Paccheri are short, fat pasta tubes, perfect for hugging pork ragu made with sausage mince from local butcher Brenta Meats and cooked with mushrooms, thyme and cavolo nero. The dish is bold and brash and I only share it because I need a swap for my mate's duck curry, served as a maryland, which makes it ideal for one person, or so she tries to tell me. The meat pulls apart, the coconutty yellow curry sauce heady but not hot: tick.
Between restaurants, D'Sylva launched Boca Gelato, which is available by the scoop and in a frozen tiramisu dessert. This isn't my favourite, a bit fridge-y and the biscuit layer dry, but I'd come back for the classic creme brulee served in a broad, shallow dish so there's more burnt sugar crust.

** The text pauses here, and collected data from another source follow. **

-- ==== Sys2Proof/Safety.lean ====
section
/-! DEFINITION. The vocabulary of the statements: the parts of the state and what leaves them alone, the conditions under which a command is
served, and the invariants of the part. -/

namespace Sys2Proof.Machine

/-! ## Frames -/

/-- The parts of the state, by owning block. -/
inductive Part where
  | pending | phase | now | straps | tables | resp | sources | est | env | leg | trip | lim | portA | portB
  deriving DecidableEq, Repr

/-- A part is the same in two states. -/
def Part.same (s t : State) : Part → Prop
  | .pending => t.pending = s.pending
  | .phase => t.phase = s.phase
  | .now => t.now = s.now
  | .straps => t.straps = s.straps
  | .tables => t.tables = s.tables
  | .resp => t.resp = s.resp
  | .sources => t.sources = s.sources
  | .est => t.est = s.est
  | .env => t.env = s.env
  | .leg => t.leg = s.leg
  | .trip => t.trip = s.trip
  | .lim => t.lim = s.lim
  | .portA => t.portA = s.portA
  | .portB => t.portB = s.portB

/-- Every part but those named is the same in both states. -/
def unchangedBut (changed : List Part) (s t : State) : Prop := ∀ p : Part, p ∉ changed → p.same s t

/-- The part a port is. -/
def portPart : PortId → Part
  | .a => .portA
  | .b => .portB

/-! ## Conditions on a state -/

/-- No reset, no start-up load and no restart is in progress (R167, R178). -/
abbrev ordinary (s : State) : Prop := s.phase = .running ∧ s.resp.restartPending = false

/-- A state-changing request is taken from an address (R166). -/
abbrev mayChangeState (s : State) (src : Byte) : Prop := s.tables.valid = false ∨ s.consoleAddress = some src

/-- A request is served in IDLE or FROZEN at step 6 (R165): nothing before that step answers it. -/
abbrev servable (s : State) (src : Byte) (r : Request) : Prop :=
  ordinary s ∧ s.resp.seq ≠ .pending ∧ (r.stateChanging = true → mayChangeState s src) ∧
  (r.needsStore = true → s.resp.op.inFlight = false)

/-- The role of a car's position source (R22). -/
def Car.positionRole : Car → Role
  | .a => .carAPosition
  | .b => .carBPosition

/-- The kind raised when a car's position source is LOST (R40). -/
def Car.positionLost : Car → FaultKind
  | .a => .carAPositionLost
  | .b => .carBPositionLost

/-- The eight conditions of MAKE READY (R85). -/
def readyConditions (s : State) : Prop :=
  s.tables.valid = true ∧
  (∀ x ∈ s.trip.faults, (s.response x.kind).action = .notice) ∧
  (s.roleIn .encoder .sync ∧ s.roleIn .console .sync ∧ s.roleIn .drive .sync) ∧
  s.established = true ∧
  (∀ c : Car, s.roleIn c.positionRole .sync ∨ s.roleIn c.positionRole .coast ∨
    (s.roleIn c.positionRole .lost ∧ (s.response c.positionLost).action = .notice)) ∧
  (doorsClosed s .carADoors ∧ doorsClosed s .carBDoors) ∧
  (s.trip.inputs.estop.qualified = false ∧ s.trip.inputs.otTop.qualified = false ∧ s.trip.inputs.otBottom.qualified = false) ∧
  lastSays s .drive driveReady = true

/-- The payload of a reply: code echoed, reply code, results (R162). -/
def replyPayload (code : Byte) (rc : ReplyCode) (results : List Byte) : List Byte := code :: byteOf rc.num :: results

/-- A request is answered: one reply is offered to its port, to its source (R165). -/
def answered (s : State) (p : PortId) (src code : Byte) (rc : ReplyCode) (results : List Byte) : State :=
  s.offer p (.reply src (replyPayload code rc results) false)

/-- A STATE_CHANGED notice as the part offers it to Port A (R84). -/
def stateNotice (s : State) (new : RunState) (cause : StateCause) (kind : Nat) (number : BitVec 16) : OutFrame :=
  .notice s.noticeAddress (.stateChanged s.leg.run new cause kind number)

/-- A port after a frame that is no demand has been offered to it (R155 to R157). -/
def offered (s : State) (p : PortId) (f : OutFrame) : Port := (s.port p).offer s.straps.own f

/-- The Leg Controller's fields in a run state other than DEPART and HALTED: the brake-release timer is stopped, there is no halt place and no
door permit (R94, R102, R104). -/
def legAtRest (l : Leg) (r : RunState) : Leg :=
  { l with run := r, brakeTimer := none, haltPlace := none, dra := false, drb := false }

/-- The Trip Unit with its three outputs de-energized and no ramp origin (R112, R134). -/
def tripAtRest (t : Trip) : Trip := { t with den := false, sbr := false, ebr := false, ramp := none }

/-- The Demand Limiter with its generation timer stopped (R147). -/
def limAtRest (l : Limiter) : Limiter := { l with genTimer := none }

/-- The RESTART reply is on no line and in no queue but those of one port. -/
abbrev noRestartReply (p : Port) : Prop := p.holdsRestart = false

/-! ## Widths of a table set on the line and in the store (R162, R179) -/

/-- Every field of a table set fits the bytes it travels and is stored in. -/
def setFits (t : TableSet) : Prop :=
  (∀ n, t.line.get n < 16777216) ∧
  (∀ i : Fin 16, t.sources.entries[i].address < 256 ∧ t.sources.entries[i].lateTimeout < 65536 ∧
    t.sources.entries[i].maxSubs < 256) ∧ t.sources.count < 256 ∧
  (∀ i : Fin 64, t.profile.segs[i].start < 16777216 ∧ t.profile.segs[i].limit < 65536 ∧ t.profile.segs[i].decel < 65536) ∧
  t.profile.count < 256 ∧
  (∀ p : Place, ∀ c : Car, ((t.places.get p).window c).lo < 16777216 ∧ ((t.places.get p).window c).nom < 16777216 ∧
    ((t.places.get p).window c).hi < 16777216)

/-- Blocks 1 to 5 as a COMMIT of a set writes them for a generation (R179, R182). -/
def writtenBlocks (gen : BitVec 16) (t : TableSet) : Vector (List Byte) 5 := Vector.ofFn fun i : Fin 5 => blockBytes gen t (i.val + 1)

/-! ## A write that went wrong (R182) -/

/-- Bytes that a failed write can leave in a block: for a block of 1 to 5 ones that do not match the old header, for block 0 a header that
fails its own check or names blocks other than those held. -/
def leftByFailedWrite (t : Tables) (p : Programming) (held : List Byte) : Prop :=
  (p.block ≠ 0 → blockMatches t.header p.block.val held = false) ∧
  (p.block = 0 → headerGood held = false ∨ ∃ k : Fin 5, blockMatches held (k.val + 1) t.blocks[k] = false)

/-- A start-up load of a store fails: validity and working copy stay as they stood (R180). -/
def loadFails (header : List Byte) (blocks : Vector (List Byte) 5) : Prop :=
  ∀ s : State, s.phase = .loading → s.resp.restartPending = false → s.tables.header = header → s.tables.blocks = blocks →
    ∃ t, exec .startUpLoadComplete s = .next t ∧ t.phase = .running ∧ t.tables.valid = s.tables.valid ∧
      t.tables.working = s.tables.working

/-! ## Invariants -/

/-- Neither queue holds more than 8 frames, Port B at most one demand, Port A none (R155, R156). -/
abbrev queuesWithin (s : State) : Prop :=
  s.portA.queue.length ≤ 8 ∧ s.portB.queue.length ≤ 8 ∧ (s.portA.queue.filter OutFrame.isDemand).length = 0 ∧
  (s.portB.queue.filter OutFrame.isDemand).length ≤ 1

/-- DEN, SBR and EBR follow the run state (R134); the ramp origin is present in SERVICE_STOP alone (R112), the halt place in HALTED alone
(R83); the brake-release timer runs in DEPART alone (R94) and the generation timer in SERVICE_STOP alone (R147). -/
def outputsFollow (s : State) : Prop :=
  s.trip.den = s.leg.run.energized ∧ s.trip.sbr = s.leg.run.energized ∧ s.trip.ebr = s.leg.run.energized ∧
  (s.trip.ramp.isSome = true ↔ s.leg.run = .serviceStop) ∧ (s.leg.haltPlace.isSome = true ↔ s.leg.run = .halted) ∧
  (s.leg.brakeTimer.isSome = true → s.leg.run = .depart) ∧ (s.lim.genTimer.isSome = true → s.leg.run = .serviceStop)

/-- The tables in force change in SAFE at a load and in MAINTENANCE at a COMMIT alone (R125): outside running the run state is SAFE and no
store operation is in flight, and a COMMIT in flight finds MAINTENANCE. -/
def tablesChangeAtRest (s : State) : Prop :=
  (s.phase ≠ .running → s.leg.run = .safe ∧ s.resp.op.inFlight = false) ∧
  (∀ dst p set, s.resp.op = .commit dst p set → s.leg.run = .maintenance)

/-- A car's door release output. -/
def permit (s : State) : Car → Bool
  | .a => s.leg.dra
  | .b => s.leg.drb

/-- A door release output is energized only in HALTED, and only while that car's fused chainage lies inside its window of the halt place
(R102). -/
def permitsInsideWindows (s : State) : Prop :=
  ∀ c : Car, permit s c = true → s.leg.run = .halted ∧
    ∃ place, s.leg.haltPlace = some place ∧ ((s.tables.working.places.get place).window c).holds (s.carPos c) = true

/-- The Fault Set holds at most one record per kind, in kind order, with counts 1..255 (R122). -/
abbrev faultSetOrdered (s : State) : Prop :=
  (s.trip.faults.map fun r => r.kind.num).Pairwise (· < ·) ∧ ∀ r ∈ s.trip.faults, 1 ≤ r.count ∧ r.count ≤ 255

/-- The Stop Log holds at most 16 records and its newest carries the last record number (R110). -/
def stopLogOrdered (s : State) : Prop :=
  s.leg.log.length ≤ 16 ∧ ∀ r, s.leg.log.head? = some r → r.number = s.leg.lastRecord

/-- The run states in which the Fault Set holds no record whose kind's action is SERVICE or EMERGENCY (R125). -/
def RunState.faultFree : RunState → Bool
  | .ready | .armed | .depart | .run | .approach | .creep | .halted => true
  | _ => false

/-- In those states every record's action in force is NOTICE (R125). -/
def departureFaultFree (s : State) : Prop :=
  s.leg.run.faultFree = true → ∀ r ∈ s.trip.faults, (s.response r.kind).action = .notice

/-- Speeds and setpoints stay within 0..20,000 (R46, R112, R135): the haul speed, the last transmitted setpoint, the last console demand,
the ramp origin, and the setpoint of a demand that waits. -/
def speedsWithin (s : State) : Prop :=
  s.est.v ≤ 20000 ∧ s.trip.lastSetpoint ≤ 20000 ∧ (∀ d, s.lim.last = some d → d.setpoint ≤ 20000) ∧
  (∀ o, s.trip.ramp = some o → o.speed ≤ 20000) ∧ (∀ d, .demand d ∈ s.portB.queue → d.offered ≤ 20000)

/-- E never exceeds V_max (R75). -/
abbrev envelopeWithin (s : State) : Prop := s.env.e ≤ s.line.vMax

/-- Raw histories keep at most 6 samples (R112), and while the slip blanking timer is stopped the qualified SLIP value equals the underlying
value (R133). -/
def inputsConsistent (s : State) : Prop :=
  (∀ i : InputId, (s.trip.inputs.get i).history.length ≤ 6) ∧
  (s.trip.slipTimer = none → s.trip.inputs.slip.qualified = s.trip.slipUnderlying)

/-- A live source's consecutive substitutes never exceed its entry's maximum, and a source in SYNC has none (R35); the tables are invalid during
the load (R5), and records that no valid tables have used since the reset hold none. -/
def substitutesWithin (s : State) : Prop :=
  (∀ i : Fin 16, s.live i = true → (s.record i).subs ≤ (s.entry i).maxSubs ∧ ((s.record i).sync = .sync → (s.record i).subs = 0)) ∧
  (s.phase = .loading → s.tables.valid = false) ∧
  (s.tables.valid = false ∨ s.phase = .finishing → ∀ i : Fin 16, (s.record i).subs = 0)

/-- Degraded is yes exactly while a live car position record is LOST (R59); it is no while a reset waits for the block under way. -/
def degradedFollows (s : State) : Prop := s.est.degraded = carLost s ∧ (s.phase = .finishing → s.est.degraded = false)

/-- R stays on the line and the offsets within the stretch limit (R46, R53, R56). -/
def positionWithin (s : State) : Prop :=
  s.est.real ≤ s.line.lineLength * 1000 ∧ s.est.offA.natAbs ≤ s.line.stretchLimit ∧ s.est.offB.natAbs ≤ s.line.stretchLimit

/-- A store operation is a COMMIT. -/
def StoreOp.isCommit : StoreOp → Bool
  | .commit _ _ _ => true
  | _ => false

/-- The maintenance sequence and the staged copy: requester and echo are held in PENDING alone, which SAFE alone knows; the staged copy exists
in MAINTENANCE alone (R6, R164, R168, R169). -/
def maintenanceConsistent (s : State) : Prop :=
  (s.resp.requester.isSome = true ↔ s.resp.seq = .pending) ∧ (s.resp.echo.isSome = true ↔ s.resp.seq = .pending) ∧
  (s.resp.seq = .pending → s.leg.run = .safe) ∧ (s.resp.staged.isSome = true ↔ s.leg.run = .maintenance)

/-- A block is being programmed exactly while a COMMIT is in flight or a reset waits for its end (R178, R182); a pending restart waits for
a reply that a port still holds (R177). -/
def storeConsistent (s : State) : Prop :=
  (s.phase ≠ .finishing → (s.tables.programming.isSome = true ↔ s.resp.op.isCommit = true)) ∧
  (s.phase = .finishing → s.tables.programming.isSome = true ∧ s.resp.op = .none) ∧
  (s.resp.restartPending = true → s.portA.holdsRestart = true ∨ s.portB.holdsRestart = true)

end Sys2Proof.Machine
end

Decca is in the Alphington Paper Mill development, a half-built mess that's been waiting for a supermarket for years. I miss the obscure sign to underground parking and end up leaving the car on a mudflat before trudging to the restaurant. It's a beacon, curvy glass framing ruffled half-curtains,
and spilling with golden light.
Inside, the room flows past an open kitchen where D'Sylva finally has the pasta extruder and charcoal grill of his dreams. Waiters know the menu backwards and care whether you're enjoying it.
The eight-page wine list offers such value I wonder if some prices are errors. To pull out one, Domaine Gautheron Chablis 2023 is $86 here and $75 online; usually, you'd expect a 100 per cent mark-up in a restaurant.